WORK ORDER:
Keep to one stretch of the data below, the lines from the one with "let mh := fmul 0 m (p 0x3CE)" up to and including the one with "(ffma 0 (neg (p 0x3C8)) m wd, m, vv)", and return that stretch exactly.

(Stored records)
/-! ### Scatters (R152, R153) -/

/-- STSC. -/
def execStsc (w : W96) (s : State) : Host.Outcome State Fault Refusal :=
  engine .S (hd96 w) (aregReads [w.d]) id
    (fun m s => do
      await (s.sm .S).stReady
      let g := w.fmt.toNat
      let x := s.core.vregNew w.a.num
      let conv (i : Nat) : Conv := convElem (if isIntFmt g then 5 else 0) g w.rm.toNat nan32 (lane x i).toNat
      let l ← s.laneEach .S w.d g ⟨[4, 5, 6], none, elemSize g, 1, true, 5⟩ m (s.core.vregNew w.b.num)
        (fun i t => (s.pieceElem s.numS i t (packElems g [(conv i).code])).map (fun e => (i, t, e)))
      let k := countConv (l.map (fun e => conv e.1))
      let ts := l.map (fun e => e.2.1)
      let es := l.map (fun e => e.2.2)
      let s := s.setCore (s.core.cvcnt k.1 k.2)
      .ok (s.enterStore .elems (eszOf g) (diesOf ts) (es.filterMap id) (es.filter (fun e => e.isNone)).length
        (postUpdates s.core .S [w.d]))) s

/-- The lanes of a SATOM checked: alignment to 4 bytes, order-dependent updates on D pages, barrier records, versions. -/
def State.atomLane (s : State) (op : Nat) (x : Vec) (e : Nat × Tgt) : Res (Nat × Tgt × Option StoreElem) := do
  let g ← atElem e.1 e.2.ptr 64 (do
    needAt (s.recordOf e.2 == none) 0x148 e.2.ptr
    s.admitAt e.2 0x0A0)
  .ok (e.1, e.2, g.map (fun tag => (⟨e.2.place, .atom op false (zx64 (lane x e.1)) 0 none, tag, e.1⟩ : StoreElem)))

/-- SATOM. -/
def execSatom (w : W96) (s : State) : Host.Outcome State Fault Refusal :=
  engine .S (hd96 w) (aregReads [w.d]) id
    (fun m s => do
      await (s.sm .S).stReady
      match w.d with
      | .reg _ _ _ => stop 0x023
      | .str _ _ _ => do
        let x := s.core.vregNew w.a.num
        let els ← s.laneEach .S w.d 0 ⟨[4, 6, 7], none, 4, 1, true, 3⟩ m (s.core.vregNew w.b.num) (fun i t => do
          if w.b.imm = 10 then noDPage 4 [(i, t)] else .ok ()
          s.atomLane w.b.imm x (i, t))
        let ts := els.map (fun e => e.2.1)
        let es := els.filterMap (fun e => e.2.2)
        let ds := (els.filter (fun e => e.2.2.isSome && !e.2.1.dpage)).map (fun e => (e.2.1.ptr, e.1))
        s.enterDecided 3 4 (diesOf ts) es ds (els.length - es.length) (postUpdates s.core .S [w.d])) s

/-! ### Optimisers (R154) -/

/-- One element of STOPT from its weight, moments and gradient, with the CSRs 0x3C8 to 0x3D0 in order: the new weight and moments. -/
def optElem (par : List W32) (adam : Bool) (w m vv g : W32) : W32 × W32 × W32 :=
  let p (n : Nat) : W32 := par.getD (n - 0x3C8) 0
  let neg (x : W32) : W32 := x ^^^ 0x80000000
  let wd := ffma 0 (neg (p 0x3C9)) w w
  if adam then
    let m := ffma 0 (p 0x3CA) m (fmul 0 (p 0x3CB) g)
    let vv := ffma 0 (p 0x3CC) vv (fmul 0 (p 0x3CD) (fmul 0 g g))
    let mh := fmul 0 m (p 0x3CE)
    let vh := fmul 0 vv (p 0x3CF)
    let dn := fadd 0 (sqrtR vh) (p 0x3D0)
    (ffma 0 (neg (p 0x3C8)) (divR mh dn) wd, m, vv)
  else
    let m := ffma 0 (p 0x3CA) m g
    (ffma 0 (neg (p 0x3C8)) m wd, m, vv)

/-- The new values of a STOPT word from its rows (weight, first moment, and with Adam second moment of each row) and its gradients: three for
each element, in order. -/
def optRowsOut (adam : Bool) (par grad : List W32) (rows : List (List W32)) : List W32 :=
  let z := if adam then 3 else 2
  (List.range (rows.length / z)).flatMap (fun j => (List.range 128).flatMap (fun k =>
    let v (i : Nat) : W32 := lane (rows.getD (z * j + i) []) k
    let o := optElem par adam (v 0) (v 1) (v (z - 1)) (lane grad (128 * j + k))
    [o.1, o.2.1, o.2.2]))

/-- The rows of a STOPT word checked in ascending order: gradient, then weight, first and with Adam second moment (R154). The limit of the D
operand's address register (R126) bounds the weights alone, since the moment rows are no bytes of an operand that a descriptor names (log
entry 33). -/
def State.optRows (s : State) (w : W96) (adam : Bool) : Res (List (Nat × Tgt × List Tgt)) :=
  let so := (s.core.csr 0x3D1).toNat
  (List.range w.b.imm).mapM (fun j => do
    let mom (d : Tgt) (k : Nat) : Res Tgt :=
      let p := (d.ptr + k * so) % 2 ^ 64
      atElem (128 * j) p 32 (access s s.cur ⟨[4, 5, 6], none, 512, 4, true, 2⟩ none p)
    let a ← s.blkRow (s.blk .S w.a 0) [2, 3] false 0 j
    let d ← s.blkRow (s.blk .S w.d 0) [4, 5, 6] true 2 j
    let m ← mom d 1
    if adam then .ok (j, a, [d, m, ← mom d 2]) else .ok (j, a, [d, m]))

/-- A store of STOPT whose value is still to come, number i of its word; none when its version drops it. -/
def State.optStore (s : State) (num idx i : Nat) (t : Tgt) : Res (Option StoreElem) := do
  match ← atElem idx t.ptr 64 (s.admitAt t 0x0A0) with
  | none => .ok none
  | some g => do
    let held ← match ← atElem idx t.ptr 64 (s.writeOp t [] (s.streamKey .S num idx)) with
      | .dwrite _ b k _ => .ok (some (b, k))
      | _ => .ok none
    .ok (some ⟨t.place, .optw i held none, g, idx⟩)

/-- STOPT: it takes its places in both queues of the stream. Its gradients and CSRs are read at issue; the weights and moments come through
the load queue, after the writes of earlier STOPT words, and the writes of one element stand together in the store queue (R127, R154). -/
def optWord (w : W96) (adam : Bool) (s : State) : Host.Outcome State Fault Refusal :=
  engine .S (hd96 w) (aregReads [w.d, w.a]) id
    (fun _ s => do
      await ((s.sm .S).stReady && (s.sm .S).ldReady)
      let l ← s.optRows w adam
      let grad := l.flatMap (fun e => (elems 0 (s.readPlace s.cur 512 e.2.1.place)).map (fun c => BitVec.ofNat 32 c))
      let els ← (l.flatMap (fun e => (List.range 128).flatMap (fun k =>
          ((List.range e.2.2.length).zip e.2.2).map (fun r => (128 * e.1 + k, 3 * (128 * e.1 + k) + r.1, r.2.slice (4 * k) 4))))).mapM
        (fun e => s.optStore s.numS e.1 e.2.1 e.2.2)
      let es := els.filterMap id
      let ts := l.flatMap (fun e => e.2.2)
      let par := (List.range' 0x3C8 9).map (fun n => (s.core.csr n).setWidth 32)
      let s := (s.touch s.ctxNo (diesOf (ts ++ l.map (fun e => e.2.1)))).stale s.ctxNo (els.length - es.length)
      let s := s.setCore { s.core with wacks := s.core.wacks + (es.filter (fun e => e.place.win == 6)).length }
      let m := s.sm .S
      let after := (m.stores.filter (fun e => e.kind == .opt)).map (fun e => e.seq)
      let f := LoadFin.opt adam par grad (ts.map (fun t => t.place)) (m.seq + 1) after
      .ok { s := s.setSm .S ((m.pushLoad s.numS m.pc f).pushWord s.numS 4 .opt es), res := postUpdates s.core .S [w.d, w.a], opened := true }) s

ANSWER TO THIS TASK:
    let mh := fmul 0 m (p 0x3CE)
    let vh := fmul 0 vv (p 0x3CF)
    let dn := fadd 0 (sqrtR vh) (p 0x3D0)
    (ffma 0 (neg (p 0x3C8)) (divR mh dn) wd, m, vv)
  else
    let m := ffma 0 (p 0x3CA) m g
    (ffma 0 (neg (p 0x3C8)) m wd, m, vv)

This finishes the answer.